Six new coal projects in Xinjiang ‘unrelated to drop in imports from Australia’
Published: Jan 07, 2021 10:05 PM

Photo taken on Dec. 22, 2020 shows a thermal coal yard of Huanghua Port in Cangzhou City, north China's Hebei Province. Huanghua Port, one of the key ports for thermal coal transportation in China, has stepped up its turnover rate since this December.
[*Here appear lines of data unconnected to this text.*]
@[simp] theorem reinsertBlock_frame (h : Hdr) (tag : Word) (i : Nat) (s : State) :
    (reinsertBlock h tag i s).state.pending = s.pending ∧ (reinsertBlock h tag i s).state.resetInput = s.resetInput ∧
      (reinsertBlock h tag i s).state.mode = s.mode ∧ (reinsertBlock h tag i s).state.layout = s.layout ∧
      (reinsertBlock h tag i s).state.ring = s.ring ∧ (reinsertBlock h tag i s).state.styles = s.styles ∧
      (reinsertBlock h tag i s).state.sets = s.sets ∧ (reinsertBlock h tag i s).state.nextKey = s.nextKey ∧
      (reinsertBlock h tag i s).state.stations = s.stations ∧ (reinsertBlock h tag i s).state.lines = s.lines ∧
      (reinsertBlock h tag i s).state.library = s.library ∧ (reinsertBlock h tag i s).state.schedules = s.schedules ∧
      (reinsertBlock h tag i s).state.curves = s.curves ∧ (reinsertBlock h tag i s).state.robots = s.robots ∧
      (reinsertBlock h tag i s).state.staging = s.staging ∧ (reinsertBlock h tag i s).state.pend = s.pend ∧
      (reinsertBlock h tag i s).state.buses = s.buses ∧ (reinsertBlock h tag i s).state.ports = s.ports ∧
      (reinsertBlock h tag i s).state.attention = s.attention := by
  unfold reinsertBlock
  (repeat' split) <;> simp

@[simp] theorem scrapBlock_frame (h : Hdr) (tag : Word) (s : State) :
    (scrapBlock h tag s).state.pending = s.pending ∧ (scrapBlock h tag s).state.resetInput = s.resetInput ∧ (scrapBlock h tag s).state.mode = s.mode ∧
      (scrapBlock h tag s).state.layout = s.layout ∧ (scrapBlock h tag s).state.ring = s.ring ∧ (scrapBlock h tag s).state.styles = s.styles ∧
      (scrapBlock h tag s).state.nextKey = s.nextKey ∧ (scrapBlock h tag s).state.stations = s.stations ∧ (scrapBlock h tag s).state.lines = s.lines ∧
      (scrapBlock h tag s).state.library = s.library ∧ (scrapBlock h tag s).state.schedules = s.schedules ∧ (scrapBlock h tag s).state.curves = s.curves ∧
      (scrapBlock h tag s).state.robots = s.robots ∧ (scrapBlock h tag s).state.staging = s.staging ∧ (scrapBlock h tag s).state.pend = s.pend ∧
      (scrapBlock h tag s).state.buses = s.buses ∧ (scrapBlock h tag s).state.ports = s.ports ∧ (scrapBlock h tag s).state.attention = s.attention := by
  unfold scrapBlock
  (repeat' split) <;> simp

@[simp] theorem holdBlock_frame (h : Hdr) (i : Nat) (s : State) :
    (holdBlock h i s).state.pending = s.pending ∧ (holdBlock h i s).state.due = s.due ∧ (holdBlock h i s).state.resetInput = s.resetInput ∧
      (holdBlock h i s).state.mode = s.mode ∧ (holdBlock h i s).state.layout = s.layout ∧ (holdBlock h i s).state.ring = s.ring ∧
      (holdBlock h i s).state.styles = s.styles ∧ (holdBlock h i s).state.sets = s.sets ∧ (holdBlock h i s).state.bodies = s.bodies ∧
      (holdBlock h i s).state.nextKey = s.nextKey ∧ (holdBlock h i s).state.lineList = s.lineList ∧ (holdBlock h i s).state.lines = s.lines ∧
      (holdBlock h i s).state.library = s.library ∧ (holdBlock h i s).state.schedules = s.schedules ∧ (holdBlock h i s).state.curves = s.curves ∧
      (holdBlock h i s).state.robots = s.robots ∧ (holdBlock h i s).state.staging = s.staging ∧ (holdBlock h i s).state.pend = s.pend ∧
      (holdBlock h i s).state.buses = s.buses ∧ (holdBlock h i s).state.ports = s.ports ∧ (holdBlock h i s).state.attention = s.attention := by
  unfold holdBlock
  (repeat' split) <;> simp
A daily average of 500,000 tonnes of thermal coal is loaded to ships at the port now to quench the thirst for coal-fired power generation in southern parts of the country. (Xinhua/Wang Min)

China's energy administrators have announced the approval of six construction projects for coal development bases, and the move has little to do with the drop in coal imports form Australia, industry insiders told the Global Times Thursday.

The projects were approved last week and are all located in Northwest China's Xinjiang Uygur Autonomous Region, according to a notice released by China's National Energy Administration (NEA) on its website on Wednesday.

With a total investment of 7.998 billion yuan ($1.237 billion), the six projects are expected to jointly produce 15.3 million tons of coal per year, read the notice.

The projects were authorized amid declining supplies from overseas countries including Australia, but they actually have little to do with the import reduction, said coal industry expert Pan Weier, a former official of China's State Administration for Coal Mine Safety.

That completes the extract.